Scientific classification
- Kingdom: Animalia
- Phylum: Chordata
- Class: Reptilia
- Order: Squamata
- Suborder: Serpentes
- Family: Elapidae
- Genus: Notechis Boulenger, 1896
- Species: N. scutatus
- Binomial name: Notechis scutatus Peters, 1861

= Tiger snake =

- Genus: Notechis
- Species: scutatus
- Authority: Peters, 1861
- Conservation status: LC
- Parent authority: Boulenger, 1896

Highly venomous snake native to southern Australia and Tasmania

The tiger snake (Notechis scutatus) is a large and highly venomous snake of southern Australia, including its coastal islands and Tasmania. These snakes are often observed and locally well known by their banding, black and yellow like a tiger, although the species can be highly variable in colouration and patterning. All populations are classified within the genus Notechis (Elapidae). Their diverse characteristics have been classified either as distinct species or by subspecies and regional variation.

While tiger snakes are usually ground-dwelling, they are able to swim as well as climb into trees and buildings.

==Taxonomy==
The genus Notechis is in the elapid family, venomous snakes with fixed front fangs. The classification of this genus is given as a single and highly variable species, Notechis scutatus, or a second species Notechis ater, and by an arrangement of subspecies or regional morphs.

A 2016 genetic analysis showed that the closest relative of the tiger snakes is the rough-scaled snake (Tropidechis carinatus).

The two extensively recognized species of this genus are Notechis scutatus (Peters, 1861) and Notechis ater (Krefft, 1866), which show further variety in their characteristics. Several authors have published revisions or described subspecies of these species. Others consider the names contained by this taxonomic arrangement to be unwarranted, and describe Notechis as a monotypic genus.

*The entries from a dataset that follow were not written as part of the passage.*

-- ==== Sys2Proof/Tests/Slice0.lean ====
section
/-!
SUPPORT. Tests of the model on words and images whose results the spec states (mostly spec/95_test_vectors.md), a smoke
test of WellFormed, and one named witness for each obligation that has hypotheses.
-/
namespace Sys2Proof.Tests

open Sys2Proof.Machine Sys2Proof.Safety

/-! ## Helpers -/

/-- A fresh instance of an image, inside its first transaction, interactive, with these inputs. -/
def boot (image inputs : List Int) : State :=
  ((State.reset.construct image).install (.queue inputs)).begin false

/-- The same in drain mode. -/
def bootDrain (image inputs : List Int) : State :=
  ((State.reset.construct image).install (.queue inputs)).begin true

/-- The state after one step. -/
def after (s : State) : Option State :=
  match step s with
  | .next t => some t
  | .fault _ => none
  | .refused _ => none

/-- The state an outcome goes on in. -/
def nextOf (o : Host.Outcome State Fault Refusal) : Option State :=
  match o with
  | .next t => some t
  | .fault _ => none
  | .refused _ => none

theorem resolvable_of {s : State} {i : Instr} (h : (addresses s i).all (fun x => decide (0 ≤ x)) = true) :
    Resolvable s i := by
  simpa [Resolvable] using h

/-! ## WellFormed: a parameter of 2^63 does not fit 64 bits, 2^63 - 1 does (R83) -/

/-- The 64-bit variant of R83. -/
def w64 : Variant := { width := some 64, memCap := none, strictDigits := false }

/-- A HLT in the highest cell that 64 bits can address, inside a transaction. -/
def top : State :=
  { State.reset with mem := [(9223372036854775807, 99)], pc := 9223372036854775807, started := true }

theorem test_wf_add : WellFormed w64 (.add (.position 9223372036854775808) (.position 0) (.position 0)) = false := by
  decide

theorem test_wf_mul : WellFormed w64 (.mul (.position 0) (.immediate 9223372036854775808) (.position 0)) = false := by
  decide

theorem test_wf_inp : WellFormed w64 (.inp (.relative 9223372036854775808)) = false := by decide

theorem test_wf_out : WellFormed w64 (.out (.immediate 9223372036854775808)) = false := by decide

theorem test_wf_jnz : WellFormed w64 (.jnz (.immediate 1) (.immediate 9223372036854775808)) = false := by decide

theorem test_wf_jz : WellFormed w64 (.jz (.immediate (-9223372036854775809)) (.immediate 0)) = false := by decide

theorem test_wf_lt : WellFormed w64 (.lt (.position 0) (.position 0) (.position 9223372036854775808)) = false := by
  decide

theorem test_wf_eq : WellFormed w64 (.eq (.position 0) (.relative 9223372036854775808) (.position 0)) = false := by
  decide

theorem test_wf_arb : WellFormed w64 (.arb (.immediate (-9223372036854775809))) = false := by decide

theorem test_wf_limits :
    WellFormed w64 (.jz (.immediate (-9223372036854775808)) (.immediate 9223372036854775807)) = true ∧
    WellFormed w64 .hlt = true ∧ WellFormed Config.spec (.arb (.immediate (10 ^ 40))) = true := by
  decide

/-! ## Decoding: words written out digit by digit from R51 and R55 (opcode, then m1, m2, m3), 95 section 2.1 -/

theorem test_decode_add : decodeWord Config.spec (1 + 100 * 1 + 1000 * 1 + 10000 * 2) =
    .ok (.add .immediate .immediate .relative) := by
  decide

theorem test_decode_mul : decodeWord Config.spec (2 + 100 * 0 + 1000 * 1 + 10000 * 0) =
    .ok (.mul .position .immediate .position) := by
  decide

theorem test_decode_in : decodeWord Config.spec (3 + 100 * 2) = .ok (.inp .relative) := by decide

theorem test_decode_out : decodeWord Config.spec (4 + 100 * 1) = .ok (.out .immediate) := by decide

theorem test_decode_jnz : decodeWord Config.spec (5 + 100 * 1 + 1000 * 2) = .ok (.jnz .immediate .relative) := by
  decide

theorem test_decode_jz : decodeWord Config.spec (6 + 100 * 1 + 1000 * 2) = .ok (.jz .immediate .relative) := by
  decide

theorem test_decode_lt : decodeWord Config.spec (7 + 100 * 1 + 1000 * 2 + 10000 * 0) =
    .ok (.lt .immediate .relative .position) := by
  decide

theorem test_decode_eq : decodeWord Config.spec (8 + 100 * 2 + 1000 * 1 + 10000 * 0) =
    .ok (.eq .relative .immediate .position) := by
  decide

theorem test_decode_arb : decodeWord Config.spec (9 + 100 * 2) = .ok (.arb .relative) := by decide

theorem test_decode_hlt : decodeWord Config.spec 99 = .ok .hlt := by decide

/-- D5: surplus digits are ignored. -/
theorem test_decode_surplus : decodeWord Config.spec 1000099 = .ok .hlt ∧
    decodeWord Config.spec 100001 = .ok (.add .position .position .position) ∧
    decodeWord Config.spec 20003 = .ok (.inp .position) ∧ decodeWord Config.spec 10104 = .ok (.out .immediate) := by
  decide

/-- The rejected words of 95 section 2.1, each under its own name. -/
theorem test_decode_rejects : decodeWord Config.spec 0 = .error (.invalidOpcode 0) ∧
    decodeWord Config.spec 10300 = .error (.invalidOpcode 10300) ∧
    decodeWord Config.spec (-1) = .error (.invalidOpcode (-1)) ∧
    decodeWord Config.spec 103 = .error (.writeImmediate 103) ∧
    decodeWord Config.spec 11107 = .error (.writeImmediate 11107) ∧
    decodeWord Config.spec 10301 = .error (.invalidMode 10301) ∧
    decodeWord Config.spec 905 = .error (.invalidMode 905) := by
  decide

/-- With STRICT_DIGITS the rows marked D5 are `InvalidMode(w)`. -/
theorem test_decode_strict :
    decodeWord { Config.spec with strictDigits := true } 199 = .error (.invalidMode 199) ∧
    decodeWord { Config.spec with strictDigits := true } 21101 = .ok (.add .immediate .immediate .relative) := by
  decide

/-- The encoder on the words of 95 section 2.1. -/
theorem test_encode : encode (.add (.immediate (-5)) (.immediate 6) (.relative 7)) = [21101, -5, 6, 7] ∧
    encode (.inp (.relative 1)) = [203, 1] ∧ encode .hlt = [99] := by
  decide

/-- A table word is decoded as a decimal number, whatever its width in bits. -/
theorem test_decodeTableWord : decodeTableWord 8 99 = some .hlt ∧
    decodeTableWord 16 1105 = some (.jnz (.immediate 0) (.immediate 0)) ∧ decodeTableWord 16 100 = none := by
  decide

/-- A word put where the next step fetches it is the instruction the next step runs: HLT. -/
theorem test_withFetchWord : (after (State.reset.withFetchWord 8 99)).map (fun t => (t.runState, t.pc)) =
    some (.halted, 1) := by
  decide

/-! ## One step of each instruction, from 95_test_vectors.md -/

/-- A4. -/
theorem test_add_alias : (after (boot [1, 5, 5, 5, 99, 21] [])).map (fun t => (t.mem.read 5, t.pc)) =
    some (42, 4) := by
  decide

/-- A3: no wrap at 2^63. -/
theorem test_add_exact : (after (boot [1101, 9223372036854775807, 1, 5, 99, 0] [])).map (fun t => t.mem.read 5) =
    some 9223372036854775808 := by
  decide

/-- M4: no wrap at 2^64. -/
theorem test_mul_exact : (after (boot [1102, 4294967296, 4294967296, 5, 99, 0] [])).map (fun t => t.mem.read 5) =
    some 18446744073709551616 := by
  decide

/-- M2. -/
theorem test_mul_signs : (after (boot [1102, -3, -4, 5, 99, 0] [])).map (fun t => (t.mem.read 5, t.pc)) =
    some (12, 4) := by
  decide

/-- I3: the input overwrites the IN itself. -/
theorem test_in_stores : (after (boot [3, 0, 99] [99])).map (fun t => (t.mem.read 0, t.pc, t.src)) =
    some (99, 2, .queue []) := by
  decide

/-- I5: a negative address faults before the input is taken. -/
theorem test_in_negative : (after (boot [3, -1, 99] [5])).map (fun t => (t.fault, t.pc, t.src)) =
    some (some ⟨.addressError, -1⟩, 0, .queue [5]) := by
  decide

Various authorities accept some or all the systematics previously applied, but most agree a revision of the genus is needed. Names for these subdivisions include the western types, appended to both species names as occidentalis (Glauert 1948) The island groups have also been described as subspecies: Chappell Island tiger snake as N. ater serventyi (Warrell, 1963), King Island and Tasmanian tiger snakes subspecies as N. ater humphreysi, (Warrell, 1963) and the Peninsula tiger snake as N. ater niger (Kinghorn 1921).

Island populations of N. scutatus have evolved larger heads to cope with large prey animals. Young populations have larger heads by phenotypic plasticity, whereas large heads have become genetically assimilated in older populations.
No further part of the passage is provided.